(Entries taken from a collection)
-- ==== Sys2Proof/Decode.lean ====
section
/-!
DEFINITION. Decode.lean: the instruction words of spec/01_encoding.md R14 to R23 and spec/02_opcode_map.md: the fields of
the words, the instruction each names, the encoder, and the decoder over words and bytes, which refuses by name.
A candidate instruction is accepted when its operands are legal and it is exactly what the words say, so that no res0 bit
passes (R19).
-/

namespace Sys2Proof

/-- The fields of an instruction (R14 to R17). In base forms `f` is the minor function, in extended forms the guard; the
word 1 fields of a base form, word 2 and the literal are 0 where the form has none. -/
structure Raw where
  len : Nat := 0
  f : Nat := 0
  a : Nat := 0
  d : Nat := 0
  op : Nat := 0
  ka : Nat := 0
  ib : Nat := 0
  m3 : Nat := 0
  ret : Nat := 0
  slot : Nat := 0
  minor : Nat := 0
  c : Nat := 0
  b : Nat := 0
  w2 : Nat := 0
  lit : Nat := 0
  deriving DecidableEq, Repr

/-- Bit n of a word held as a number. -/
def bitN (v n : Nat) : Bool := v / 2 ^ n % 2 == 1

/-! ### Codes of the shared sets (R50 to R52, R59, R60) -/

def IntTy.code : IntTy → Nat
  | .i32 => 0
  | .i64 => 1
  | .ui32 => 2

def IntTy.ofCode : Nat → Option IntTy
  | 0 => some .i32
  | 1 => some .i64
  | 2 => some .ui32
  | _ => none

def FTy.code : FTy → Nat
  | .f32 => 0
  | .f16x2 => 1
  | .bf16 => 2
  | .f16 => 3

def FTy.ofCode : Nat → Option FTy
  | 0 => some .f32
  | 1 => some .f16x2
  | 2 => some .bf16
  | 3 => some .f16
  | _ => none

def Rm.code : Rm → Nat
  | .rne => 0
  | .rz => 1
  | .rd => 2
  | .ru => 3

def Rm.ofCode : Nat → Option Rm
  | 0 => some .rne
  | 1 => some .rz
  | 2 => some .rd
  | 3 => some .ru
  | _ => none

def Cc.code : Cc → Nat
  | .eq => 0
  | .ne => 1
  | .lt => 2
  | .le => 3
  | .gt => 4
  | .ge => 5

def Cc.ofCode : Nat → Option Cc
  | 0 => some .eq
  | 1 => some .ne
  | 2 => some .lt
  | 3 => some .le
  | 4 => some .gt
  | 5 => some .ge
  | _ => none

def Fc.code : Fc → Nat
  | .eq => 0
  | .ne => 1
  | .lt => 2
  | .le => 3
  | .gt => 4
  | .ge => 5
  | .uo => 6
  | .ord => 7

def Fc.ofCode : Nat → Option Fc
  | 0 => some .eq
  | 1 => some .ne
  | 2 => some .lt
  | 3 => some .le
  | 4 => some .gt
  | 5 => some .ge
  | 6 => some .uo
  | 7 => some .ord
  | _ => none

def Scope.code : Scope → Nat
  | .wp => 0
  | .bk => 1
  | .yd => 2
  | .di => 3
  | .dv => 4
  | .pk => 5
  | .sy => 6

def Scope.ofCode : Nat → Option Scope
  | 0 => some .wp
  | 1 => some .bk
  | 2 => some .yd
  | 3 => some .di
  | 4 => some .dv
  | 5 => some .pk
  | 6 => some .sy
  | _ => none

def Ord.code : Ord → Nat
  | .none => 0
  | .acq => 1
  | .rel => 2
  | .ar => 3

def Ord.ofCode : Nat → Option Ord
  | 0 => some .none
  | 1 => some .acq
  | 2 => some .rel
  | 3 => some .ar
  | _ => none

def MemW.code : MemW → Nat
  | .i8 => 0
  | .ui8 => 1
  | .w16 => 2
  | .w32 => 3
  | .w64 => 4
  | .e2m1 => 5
* * *
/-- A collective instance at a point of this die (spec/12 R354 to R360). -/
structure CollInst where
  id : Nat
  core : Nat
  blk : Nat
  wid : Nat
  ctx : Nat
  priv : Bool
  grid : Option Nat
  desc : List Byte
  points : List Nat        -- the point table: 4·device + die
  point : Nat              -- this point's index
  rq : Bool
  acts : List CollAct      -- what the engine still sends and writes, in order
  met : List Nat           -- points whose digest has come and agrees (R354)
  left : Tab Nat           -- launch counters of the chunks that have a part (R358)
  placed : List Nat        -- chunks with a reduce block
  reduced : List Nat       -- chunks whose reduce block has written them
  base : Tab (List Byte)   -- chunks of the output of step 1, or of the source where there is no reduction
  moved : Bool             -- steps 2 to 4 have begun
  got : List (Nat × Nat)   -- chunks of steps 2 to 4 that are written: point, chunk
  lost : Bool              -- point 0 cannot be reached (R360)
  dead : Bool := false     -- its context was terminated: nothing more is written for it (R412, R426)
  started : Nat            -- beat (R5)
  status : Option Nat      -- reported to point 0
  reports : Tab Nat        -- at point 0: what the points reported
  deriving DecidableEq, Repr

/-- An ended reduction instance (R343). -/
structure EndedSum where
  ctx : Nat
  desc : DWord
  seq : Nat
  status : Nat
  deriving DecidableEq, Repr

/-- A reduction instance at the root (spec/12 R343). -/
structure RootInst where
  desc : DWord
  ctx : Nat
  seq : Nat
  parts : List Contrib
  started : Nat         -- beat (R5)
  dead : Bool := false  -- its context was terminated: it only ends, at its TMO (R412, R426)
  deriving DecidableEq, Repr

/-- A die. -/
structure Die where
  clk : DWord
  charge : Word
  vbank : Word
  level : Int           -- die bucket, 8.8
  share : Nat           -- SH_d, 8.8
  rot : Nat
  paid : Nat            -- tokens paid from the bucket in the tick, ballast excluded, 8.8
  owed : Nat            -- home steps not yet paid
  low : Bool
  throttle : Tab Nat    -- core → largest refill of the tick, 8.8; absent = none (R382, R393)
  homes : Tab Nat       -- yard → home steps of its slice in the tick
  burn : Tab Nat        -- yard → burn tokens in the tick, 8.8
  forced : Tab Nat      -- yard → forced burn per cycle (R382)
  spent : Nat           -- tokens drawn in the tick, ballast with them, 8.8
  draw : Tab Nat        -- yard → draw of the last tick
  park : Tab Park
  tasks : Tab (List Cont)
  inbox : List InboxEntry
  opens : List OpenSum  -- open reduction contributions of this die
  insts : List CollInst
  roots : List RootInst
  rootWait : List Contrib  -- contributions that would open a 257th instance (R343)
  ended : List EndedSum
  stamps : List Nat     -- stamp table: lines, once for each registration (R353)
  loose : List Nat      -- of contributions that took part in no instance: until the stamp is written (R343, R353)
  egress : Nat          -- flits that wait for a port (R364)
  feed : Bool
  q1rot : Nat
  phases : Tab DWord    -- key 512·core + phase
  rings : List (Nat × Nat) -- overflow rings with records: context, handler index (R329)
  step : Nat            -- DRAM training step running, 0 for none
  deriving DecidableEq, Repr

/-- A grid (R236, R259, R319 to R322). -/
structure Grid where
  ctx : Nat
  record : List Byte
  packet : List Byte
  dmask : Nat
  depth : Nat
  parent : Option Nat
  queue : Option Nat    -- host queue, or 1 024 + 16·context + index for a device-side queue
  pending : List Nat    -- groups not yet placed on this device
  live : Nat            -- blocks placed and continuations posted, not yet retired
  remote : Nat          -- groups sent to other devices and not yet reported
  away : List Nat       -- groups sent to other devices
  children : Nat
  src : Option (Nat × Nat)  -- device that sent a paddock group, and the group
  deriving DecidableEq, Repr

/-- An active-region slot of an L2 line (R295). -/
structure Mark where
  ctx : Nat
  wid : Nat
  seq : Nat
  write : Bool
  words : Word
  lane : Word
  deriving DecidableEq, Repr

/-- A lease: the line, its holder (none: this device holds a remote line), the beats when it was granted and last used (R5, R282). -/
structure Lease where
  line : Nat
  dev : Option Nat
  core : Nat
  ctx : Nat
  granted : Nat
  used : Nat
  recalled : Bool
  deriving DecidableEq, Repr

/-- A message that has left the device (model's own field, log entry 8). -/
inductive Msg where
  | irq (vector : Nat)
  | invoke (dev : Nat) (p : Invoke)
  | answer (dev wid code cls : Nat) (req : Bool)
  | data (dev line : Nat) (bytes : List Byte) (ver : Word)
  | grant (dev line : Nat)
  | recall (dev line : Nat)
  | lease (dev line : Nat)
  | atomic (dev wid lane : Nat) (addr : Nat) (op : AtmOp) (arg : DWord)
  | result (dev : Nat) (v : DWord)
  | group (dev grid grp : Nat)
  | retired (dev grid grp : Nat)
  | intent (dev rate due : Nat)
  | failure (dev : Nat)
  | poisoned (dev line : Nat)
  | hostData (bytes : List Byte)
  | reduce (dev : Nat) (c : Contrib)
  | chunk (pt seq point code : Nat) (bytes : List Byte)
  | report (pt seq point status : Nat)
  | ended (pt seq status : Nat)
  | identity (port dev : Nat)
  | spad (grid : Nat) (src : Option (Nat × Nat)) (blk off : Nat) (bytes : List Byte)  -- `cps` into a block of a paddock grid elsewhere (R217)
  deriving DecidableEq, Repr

● **What you have to do**: Go through the entries and return each line where the word "open" appears.

● **Solution to the exercise**:
  opens : List OpenSum  -- open reduction contributions of this die
  rootWait : List Contrib  -- contributions that would open a 257th instance (R343)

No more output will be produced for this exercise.